There was a rap at the door. Warning number one. Aaron was supposed to keep things professional. Let’s see how long we could go before the captain burst in.

“Maybe you can help me with a little bet I have,” I said.

Aaron sat back and crossed his arms.

“See, most people bet you dumped me to save your job. Understandable. Nate, on the other hand, figures you’re not that bad, but he wouldn’t know a normal relationship if it hit him over the head with a guitar.”
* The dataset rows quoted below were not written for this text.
theorem execPpsEdge_moves (w : When) (stamp : Nat) (freqEst : Int) (s : State) :
    Leads [.time, .count, .draws, .start, .events, .timebase, .intake, .pair, .faults, .ledger, .keeper, .sessions, .host] s (execPpsEdge w stamp freqEst s) := by
  have h := Moves.refl [.time, .count, .draws, .start, .events, .timebase, .intake, .pair, .faults, .ledger, .keeper, .sessions, .host] s
  have hP := @Covers.rfl [.time, .count, .draws, .start, .events, .timebase, .intake, .pair, .faults, .ledger, .keeper, .sessions, .host]
  unfold execPpsEdge
  repeat' (first
    | with_reducible assumption
    | with_reducible exact Or.inl rfl
    | with_reducible exact hP.trans (by decide)
    | exact Or.inr (hP.mem (by decide))
    | exact hP.mem (by decide)
    | with_reducible refine of_pair ‹_ = (_, _)› ?_
    | with_reducible intro _
    | with_reducible apply next_leads
    | dsimp only
    | with_reducible apply next_leads
    | with_reducible apply edgeSeen_moves
    | with_reducible apply servoSample_moves
    | with_reducible apply at_moves
    | with_reducible apply ite_moves
    | with_reducible apply ite_moves_snd
    | with_reducible apply ite_leads
    | with_reducible intro _
    | split
    | with_reducible exact id
    | with_reducible exact Or.inl ⟨rfl, rfl⟩
    | with_reducible exact Or.inl ⟨rfl, rfl, rfl⟩
    | with_reducible exact Or.inl ⟨rfl, rfl, rfl, rfl⟩
    | with_reducible exact Or.inl ⟨rfl, rfl, rfl, rfl, rfl⟩
    | decide
    | with_reducible apply ite_le
    | exact Nat.le_of_ble_eq_true rfl
    | dsimp only
    | with_reducible refine Moves.chg rfl ?_ ?_ ?_ ?_ ?_ ?_ ?_ ?_ ?_ ?_ ?_ ?_ ?_ ?_ ?_ ?_ ?_ ?_ ?_ ?_ ?_ ?_ ?_ ?_ ?_ ?_ ?_ ?_ ?_ ?_ ?_ ?_ ?_ ?_
    | with_reducible refine Or.inr (And.intro ?_ ?_)
    | with_reducible refine And.intro ?_ ?_)

theorem execIrigbFrame_moves (w : When) (f : IrigFrame) (s : State) :
    Leads [.time, .count, .draws, .start, .events, .timebase, .intake, .pair, .faults, .ledger, .keeper, .sessions, .host] s (execIrigbFrame w f s) := by
  have h := Moves.refl [.time, .count, .draws, .start, .events, .timebase, .intake, .pair, .faults, .ledger, .keeper, .sessions, .host] s
  have hP := @Covers.rfl [.time, .count, .draws, .start, .events, .timebase, .intake, .pair, .faults, .ledger, .keeper, .sessions, .host]
  unfold execIrigbFrame
  repeat' (first
    | with_reducible assumption
    | with_reducible exact Or.inl rfl
    | with_reducible exact hP.trans (by decide)
    | exact Or.inr (hP.mem (by decide))
    | exact hP.mem (by decide)
    | with_reducible refine of_pair ‹_ = (_, _)› ?_
    | with_reducible apply next_leads
    | with_reducible apply edgeSeen_moves
    | with_reducible apply setLeap_moves
    | with_reducible apply servoSample_moves
    | with_reducible apply tmbEvent_moves
    | with_reducible apply at_moves
    | with_reducible apply ite_moves
    | with_reducible apply ite_moves_snd
    | with_reducible apply ite_leads
    | with_reducible intro _
    | split
    | with_reducible exact id
    | with_reducible exact Or.inl ⟨rfl, rfl⟩
    | with_reducible exact Or.inl ⟨rfl, rfl, rfl⟩
    | with_reducible exact Or.inl ⟨rfl, rfl, rfl, rfl⟩
    | with_reducible exact Or.inl ⟨rfl, rfl, rfl, rfl, rfl⟩
    | decide
    | with_reducible apply ite_le
    | exact Nat.le_of_ble_eq_true rfl
    | dsimp only
    | with_reducible refine Moves.chg rfl ?_ ?_ ?_ ?_ ?_ ?_ ?_ ?_ ?_ ?_ ?_ ?_ ?_ ?_ ?_ ?_ ?_ ?_ ?_ ?_ ?_ ?_ ?_ ?_ ?_ ?_ ?_ ?_ ?_ ?_ ?_ ?_ ?_ ?_
    | with_reducible refine Or.inr (And.intro ?_ ?_)
    | with_reducible refine And.intro ?_ ?_)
“Is there a point to this?”

“Not really, but let me finish. I figure the truth is a little more complicated. I figure you just think I’m too stupid to realize when I’m being screwed.”

Aaron’s hands clenched on the table. “I’ve tried, I’ve really tried, Kincaid. I don’t deserve this.”

Knock number two…

Aaron’s eyes narrowed as he got his composure back. “There was another murder. Same MO. Two people were seen running from the scene. You wouldn’t know anything about that, would you?”

I did my best to look surprised.

The door opened. I watched Aaron bristle as Sarah waved him out. He didn’t so much as shoot me a glance as he left.

To my surprise, it wasn’t Sarah who came next. It was Captain Marks, carrying a large folder.

I’d never seen the man in person. He was smaller and less intimidating than he seemed on TV. He sat down and watched me for a few moments.